Female prisoners to serve sentences 'nearer families'

Women working at computers in HMP Styal
Image caption Women could be offered more employment support under the plans

Female prisoners in England and Wales will serve their sentences nearer to where they live in a bid to cut reoffending, ministers have said.

The Ministry of Justice (MoJ) said it wanted female inmates to maintain family relationships and improve their job prospects before leaving jail.

Labour said the scarcity of women's prisons made the announcement "almost meaningless".

The plans come after MPs accused ministers of ignoring female prisoners.

'Pernicious cycle'

The Justice Select Committee said in July that the government's probation reforms had been designed with "male offenders in mind" and treated women as "an afterthought".

But Lord McNally, the Justice Minister, said he wanted to end female reoffending for good.

"When a female offender walks out of the prison gates, I want to make sure she never returns," he said.

"Keeping female prisoners as close as possible to their homes, and importantly their children, is vital if we are to help them break the pernicious cycle of re-offending.

"And providing at least a year of support in the community - alongside the means to find employment on release - will give them the best possible chance to live productive, law abiding lives."

There are 13 female prisons in England and Wales but at the moment, the 4,000 women in custody have no guarantee of being sent to jails near their homes.

This means that mothers are separated from their children, and are unable to receive family visits.

An MoJ spokesman said all the women's jails in England and Wales would become so-called "resettlement prisons" - meaning that offenders serve their sentences as close to home as possible.

Parent-child bond

Lord McNally also announced plans to pilot an "open unit" next year at HMP Styal, a jail in Cheshire for women and young offenders.

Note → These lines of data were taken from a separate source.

-- ==== Sys2Proof/Certificates/Slice0/Obligations.lean ====
section
/-! DEFINITION. The statements for the provers, from the numbered rules of spec/. In a statement about every step the
operations are RESET and FEED_BYTE and, by the model's choice, sendCommand (log 12) and no operation at all (log 2). -/

open Sys2Proof Sys2Proof.Machine

/-! ## Encoding -/

/-- Frames written out from the layouts of R102 and R107 decode to their instructions, and the three looks of R90 reject
by name. -/
def Obligations.SampleFramesDecode : Prop :=
  decode catDefault [0xA5, 0x5A, 0x02, 0x00, 0x01] = .ok (.upBoardInfo ⟨0xA5, 0x5A, [0x02, 0x00], [], [0x01]⟩, []) ∧
  decode catDefault [0x5A, 0xA5, 0x10, 0x03, 0xDE, 0xAD, 0xBE, 0x5B] =
    .ok (.downBoardInfo ⟨0x5A, 0xA5, [0x10, 0x03], [0xDE, 0xAD, 0xBE], [0x5B]⟩, []) ∧
  decode catDefault [0xA5, 0xEE, 0x01, 0x01, 0x02, 0x97, 0x55] =
    .ok (.errorFault ⟨0xA5, 0xEE, [0x01, 0x01], [0x02], [0x97]⟩, [0x55]) ∧
  decode catDefault
      [0x55, 0xAA, 0x01, 0x08, 0x00, 0x4B, 0x80, 0xF7, 0xF4, 0x01, 0xF5, 0x01, 0xF6, 0x01, 0xF7, 0x01, 0xF8, 0x01,
       0xF9, 0x01, 0xFA, 0x01, 0xFB, 0x01, 0x00, 0xA1, 0x0F, 0x7B] =
    .ok (.normalNoQuality ⟨0x55, 0xAA, [0x01, 0x08],
      [0x00, 0x4B, 0x80, 0xF7, 0xF4, 0x01, 0xF5, 0x01, 0xF6, 0x01, 0xF7, 0x01, 0xF8, 0x01, 0xF9, 0x01, 0xFA, 0x01,
       0xFB, 0x01, 0x00, 0xA1], [0x0F, 0x7B]⟩, []) ∧
  decode catDefault [0xAA] = .error .notFirst ∧
  decode catDefault [0x55, 0x5A] = .error .notPair ∧
  decode catDefault [0x55, 0xAA, 0x09, 0x09] = .error .unknownModel ∧
  decode catDefault [0xA5, 0x5A, 0x02, 0x01, 0x00] = .error .truncated

/-- Decoding what is encoded gives the instruction back with the bytes that follow it, for every catalog: an inbound frame
by `decode` (R80 to R90), the outbound command frame by `decodeCommand`, a decoder of the model's own: DESIGN CHOICE, log
13. -/
def Obligations.EncodedInstructionDecodesBack : Prop :=
  ∀ (cat : Catalog) (i : Instr) (rest : List Byte), i.wf cat = true →
    (i.inbound ≠ none → decode cat (encode cat i ++ rest) = .ok (i, rest)) ∧
    (i.inbound = none → decodeCommand cat (encode cat i ++ rest) = some (i, rest))

/-- What decodes is a well-formed instruction whose encoding is the bytes read, for every well-formed catalog (R90). -/
def Obligations.DecodedBytesEncodeBack : Prop :=
  ∀ (cat : Catalog) (bs rest : List Byte) (i : Instr), cat.wf = true → decode cat bs = .ok (i, rest) →
    i.wf cat = true ∧ bs = encode cat i ++ rest

/-- A step on the final byte of a candidate runs exec of the instruction its bytes decode to, on the state with that byte
appended (R161, R162). -/
def Obligations.StepRunsDecodedFrame : Prop :=
  ∀ (s : State) (b : Byte) (ops : List Op) (bs : List Byte) (i : Instr), s.inv = true → s.st = .accum →
    s.cnt + 1 = s.len → s.input = .feedByte b :: ops → s.candidate = some bs →
    decode s.cat (bs ++ [b]) = .ok (i, []) →
    step s = exec i { s with buf := insertCell s.cnt b s.buf, cnt := s.cnt + 1, input := ops, labels := [] }

/-- On the final byte of a candidate the bytes always decode, to an instruction of the format in `fmt` (R26, R27). -/
def Obligations.FinalByteAlwaysDecodes : Prop :=
  ∀ (s : State) (b : Byte) (bs : List Byte), s.inv = true → s.st = .accum → s.cnt + 1 = s.len →
    s.candidate = some bs →
    ∃ f : Frame, decode s.cat (bs ++ [b]) = .ok (.ofFormat s.fmt f, []) ∧ f.bytes = bs ++ [b]

/-! ## Checksum engine -/

/-- ADD8 is the sum of the bytes modulo 256, independent of their order and of zero bytes (R121). -/
def Obligations.Add8IsSumModulo256 : Prop :=
  (∀ bs : List Byte, (add8 bs).toNat = (bs.map BitVec.toNat).sum % 256) ∧
  (∀ xs ys : List Byte, xs.Perm ys → add8 xs = add8 ys) ∧
  (∀ xs ys : List Byte, add8 (xs ++ 0 :: ys) = add8 (xs ++ ys)) ∧
  add8 [] = 0x00 ∧ add8 [0xFF, 0x01] = 0x00 ∧ add8 [0xFF, 0xFF, 0xFF] = 0xFD ∧
  add8 [0xA5, 0x5A, 0x02, 0x00] = 0x01

/-- The words of an even number of bytes, each weighted by a power of two, the last by one (R126 (b)). -/
def foldWordSum : List Byte → Nat
  | lo :: hi :: rest => (lo.toNat + 256 * hi.toNat) * 2 ^ (rest.length / 2) + foldWordSum rest
  | _ => 0

/-- FOLD16 is a function of the weighted word sum modulo 2^30 (R126 (b)); it has a value on every even number of bytes. -/
def Obligations.Fold16DependsOnThirtyBits : Prop :=
  ∀ bs : List Byte, bs.length % 2 = 0 → ∃ r, fold16 bs = some r ∧
    r.toNat = (foldWordSum bs % 2 ^ 30 % 2 ^ 15 + foldWordSum bs % 2 ^ 30 / 2 ^ 15 % 2 ^ 15) % 2 ^ 15

/-- A word that stands 30 or more words before the end of the covered range does not affect FOLD16 (R126 (c)). -/
def Obligations.Fold16LeadingWordsUnprotected : Prop :=
  ∀ (lo lo' hi hi' : Byte) (front back : List Byte), front.length % 2 = 0 → back.length % 2 = 0 → 60 ≤ back.length →
    fold16 (front ++ lo :: hi :: back) = fold16 (front ++ lo' :: hi' :: back)

/-- Bit 15 of a FOLD16 field must be 0: FOLD16 is at most 0x7FFF and a frame whose last byte has bit 7 set never passes
(R94). -/
def Obligations.Fold16HighBitNeverAccepted : Prop :=
  (∀ (bs : List Byte) (r : Word), fold16 bs = some r → r.toNat ≤ 0x7FFF) ∧
  (∀ (f : List Byte) (hi : Byte), f[f.length - 1]? = some hi → hi.getLsbD 7 = true → validFold16 f ≠ .next true)

/-- The relation between CRC8 and CRC8W (R132). -/
def Obligations.Crc8WholeFrameRelation : Prop :=
  (∀ (cat : Catalog) (g : List Byte) (c x : Byte), crc8 cat g = some c →
    crc8 cat (g ++ [x]) = cat.crc8Table[(c ^^^ x).toNat]?) ∧
  (∀ (cat : Catalog) (f : List Byte), cat.crc8Table.length = 256 → cat.crc8Table[0]? = some cat.crc8Residue → f ≠ [] →
    (validCrc8 cat f = .next true → validCrc8w cat f = .next true) ∧
    (cat.crc8Table.Nodup → validCrc8w cat f = validCrc8 cat f)) ∧
  (catDefault.crc8Table[0]? = some 0x00 ∧ catDefault.crc8Residue = 0x00 ∧ catDefault.crc8Table.Nodup)

/-- Each validator compares the function of the covered bytes with the trailing field, CRC8W the whole frame with the
residue (R86). -/
def Obligations.ValidatorsCompareTrailingField : Prop :=
  ∀ (cat : Catalog) (g : List Byte), cat.crc8Table.length = 256 →
    (∀ c : Byte, validate cat .add8 (g ++ [c]) = .next (decide (add8 g = c)) ∧
      (∃ r, crc8 cat g = some r ∧ validate cat .crc8 (g ++ [c]) = .next (decide (r = c))) ∧
      (∃ r, crc8 cat (g ++ [c]) = some r ∧ validate cat .crc8w (g ++ [c]) = .next (decide (r = cat.crc8Residue)))) ∧
    (g.length % 2 = 0 → ∀ lo hi : Byte, ∃ r, fold16 g = some r ∧
      validate cat .fold16 (g ++ [lo, hi]) = .next (decide (r = le16 lo hi)))

/-- A sealed frame is accepted: every checksum has a field that seals `g`, and the validator accepts `g` with it (R135).
-/
def Obligations.SealedFramesAreAccepted : Prop :=
  ∀ (cat : Catalog) (kind : CksKind) (g : List Byte), cat.crc8Table.length = 256 →
    (kind = .fold16 → g.length % 2 = 0) → (kind = .crc8w → cat.crc8Table[0]? = some cat.crc8Residue) →
    ∃ field, sealField cat kind g = some field ∧ field.length = kind.width ∧ validate cat kind (g ++ field) = .next true

/-- Every bit of the engine's input reaches ADD8 and, with a table without repeats, CRC8: changing one byte changes the
result (R121, R128). -/
def Obligations.SingleByteChangeIsDetected : Prop :=
  ∀ (cat : Catalog) (front back : List Byte) (x y : Byte), x ≠ y →
    add8 (front ++ x :: back) ≠ add8 (front ++ y :: back) ∧
    (cat.crc8Table.length = 256 → cat.crc8Table.Nodup →
      crc8 cat (front ++ x :: back) ≠ crc8 cat (front ++ y :: back))

/-! ## The framing state machine -/

/-- RESET in any state gives SYNC0 and an empty candidate and emits nothing; twice equals once (R151). That the trace is
kept (DEDUCED, log 3), that the labels are emptied (DESIGN CHOICE, log 4) and that `buf`, `fam`, `fmt`, `len` keep their
bits (DESIGN CHOICE, log 27) is the model's. -/
def Obligations.ResetReturnsToSync0 : Prop :=
  (∀ (s : State) (ops : List Op), s.cat.wf = true → s.input = .reset :: ops →
    step s = .next { s with st := .sync0, cnt := 0, input := ops, labels := [] }) ∧
  (∀ s : State, s.resetOp.resetOp = s.resetOp ∧ s.resetOp.candidate = some [] ∧ ∀ k, s.resetOp.read k = none)

/-- SYNC0: a byte in FIRST is buffered alone and `st` becomes SYNC1; any other byte changes nothing (R153). -/
def Obligations.Sync0BuffersFirstSyncByte : Prop :=
  ∀ (s : State) (b : Byte) (ops : List Op), s.inv = true → s.st = .sync0 → s.input = .feedByte b :: ops →
    if s.cat.inFirst b then
      ∃ t, step s = .next t ∧ t.candidate = some [b] ∧
        t = { s with buf := insertCell 0 b s.buf, cnt := 1, st := .sync1, input := ops, labels := [.sync0Hit] }
    else step s = .next { s with input := ops, labels := [.sync0Skip] }

/-- SYNC1, match: the second byte is buffered, the family is that of the pair, and `st` becomes HEADER (R154). -/
def Obligations.Sync1PairSelectsFamily : Prop :=
  ∀ (s : State) (a b : Byte) (i : Nat) (F : Family) (ops : List Op), s.inv = true → s.st = .sync1 →
    s.input = .feedByte b :: ops → s.candidate = some [a] → s.cat.familyOf a b = some (i, F) →
    ∃ t, step s = .next t ∧ t.candidate = some [a, b] ∧
      t = { s with buf := insertCell 1 b s.buf, cnt := 2, fam := i, st := .header, input := ops, labels := [.sync1Hit] }

/-- SYNC1, mismatch: the first byte is dropped and the same byte is examined as SYNC0 examines it (R155). -/
def Obligations.Sync1MismatchReexaminesByte : Prop :=
  ∀ (s : State) (a b : Byte) (ops : List Op), s.inv = true → s.st = .sync1 → s.input = .feedByte b :: ops →
    s.candidate = some [a] → s.cat.familyOf a b = none →
    if s.cat.inFirst b then
      ∃ t, step s = .next t ∧ t.candidate = some [b] ∧
        t = { s with buf := insertCell 0 b s.buf, cnt := 1, input := ops, labels := [.drop .dropSync1, .sync0Hit] }
    else step s = .next { s with cnt := 0, st := .sync0, input := ops, labels := [.drop .dropSync1, .sync0Skip] }

/-- HEADER, not yet complete: the byte is appended and nothing else happens (R156). -/
def Obligations.HeaderCollectsBytes : Prop :=
  ∀ (s : State) (b : Byte) (F : Family) (bs : List Byte) (ops : List Op), s.inv = true → s.st = .header →
    s.input = .feedByte b :: ops → s.cat.families[s.fam]? = some F → s.candidate = some bs → s.cnt + 1 < F.hdrLen →
    ∃ t, step s = .next t ∧ t.candidate = some (bs ++ [b]) ∧
      t = { s with buf := insertCell s.cnt b s.buf, cnt := s.cnt + 1, input := ops, labels := [.headerMore] }

/-- HEADER, complete, MODEL family: a model code in ENTRIES sets `fmt` and `len`; any other is silently discarded and its
last byte is not examined again (R157). -/
def Obligations.ModelCodeSelectsFormat : Prop :=
  ∀ (s : State) (m0 m1 : Byte) (F : Family) (entries : List ModelEntry) (bs : List Byte) (ops : List Op),
    s.inv = true → s.st = .header → s.input = .feedByte m1 :: ops → s.cat.families[s.fam]? = some F →
    F.mode = .model entries → s.candidate = some bs → s.cnt + 1 = F.hdrLen → bs[F.hdrLen - 2]? = some m0 →
    match lookupModel m0 m1 entries with
    | none =>
      step s = .next { s with buf := insertCell s.cnt m1 s.buf, cnt := 0, st := .sync0, input := ops,
                              labels := [.drop .dropModel] }
    | some fid =>
      ∃ d t, (s.cat.format fid).kind = .pc d ∧ step s = .next t ∧ t.candidate = some (bs ++ [m1]) ∧
        t = { s with buf := insertCell s.cnt m1 s.buf, cnt := s.cnt + 1, st := .accum, fmt := fid, len := d.len,
                     input := ops, labels := [.headerDone] }

/-- HEADER, complete, PLEN family: the format is the family's and `len` is the payload-length byte plus OVERHEAD, without
wrap-around (R158). -/
def Obligations.PayloadLengthSetsLength : Prop :=
  ∀ (s : State) (n : Byte) (F : Family) (fid : FormatId) (overhead : Nat) (bs : List Byte) (ops : List Op),
    s.inv = true → s.st = .header → s.input = .feedByte n :: ops → s.cat.families[s.fam]? = some F →
    F.mode = .plen fid overhead → s.candidate = some bs → s.cnt + 1 = F.hdrLen →
    ∃ t, step s = .next t ∧ t.candidate = some (bs ++ [n]) ∧
      t = { s with buf := insertCell s.cnt n s.buf, cnt := s.cnt + 1, st := .accum, fmt := fid,
                   len := n.toNat + overhead, input := ops, labels := [.headerDone] }

/-- With a well-formed catalog the discard DROP_LEN never fires, from any state (R159, R251). -/
def Obligations.DropLenNeverFires : Prop :=
  ∀ (s t : State) (b : Byte) (ops : List Op), s.input = .feedByte b :: ops → step s = .next t →
    Label.drop .dropLen ∉ t.labels

/-- ACCUM, not the final byte: the byte is appended, whatever it is (R160). -/
def Obligations.AccumCollectsBytes : Prop :=
  ∀ (s : State) (b : Byte) (bs : List Byte) (ops : List Op), s.inv = true → s.st = .accum →
    s.input = .feedByte b :: ops → s.candidate = some bs → s.cnt + 1 < s.len →
    ∃ t, step s = .next t ∧ t.candidate = some (bs ++ [b]) ∧
      t = { s with buf := insertCell s.cnt b s.buf, cnt := s.cnt + 1, input := ops, labels := [.accumMore] }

The Ministry of Justice said the prison was chosen because of the good work it already does "helping women into jobs".

One inmate, Stella, said serving her sentence at the jail allowed her to gain qualifications and be nearer to her family.

"It's really important to keep the bond with the child. That's the hardest thing about being in jail - being separated from your child."

The MoJ said it was considering opening a "commercial-run business" at Styal to provide training and employment opportunities for the women.

It said similar ventures in Cardiff and Surrey's High Down men's prisons, which have restaurants open to the public but are run by prisoners, had been a success.

But Juliet Lyon, director of the Prison Reform Trust, said: "Trying to improve women's imprisonment would be a waste when the best way to reduce women's offending is to invest in treatment for addictions, mental healthcare, training for work and safe housing away from domestic violence and abuse."

The government said it acknowledged many women who committed crime were themselves victims of domestic and sexual violence.

It points to statistics suggesting 53% report being abused as children, while 49% suffer from anxiety and depression.

The MoJ said it wanted to create new "personality disorder treatment services" for female prisoners by working with the NHS.

Labour called on the government to avoid custodial sentences for "low-level offences".

"The public want confidence that the criminal justice system is effectively punishing and reforming all those found guilty of committing crimes," said shadow justice secretary Sadiq Khan.

"But this government must do much more to stop women offending in the first place."

He added: "With only a small number of scattered women's prisons, the concept of local resettlement is almost meaningless."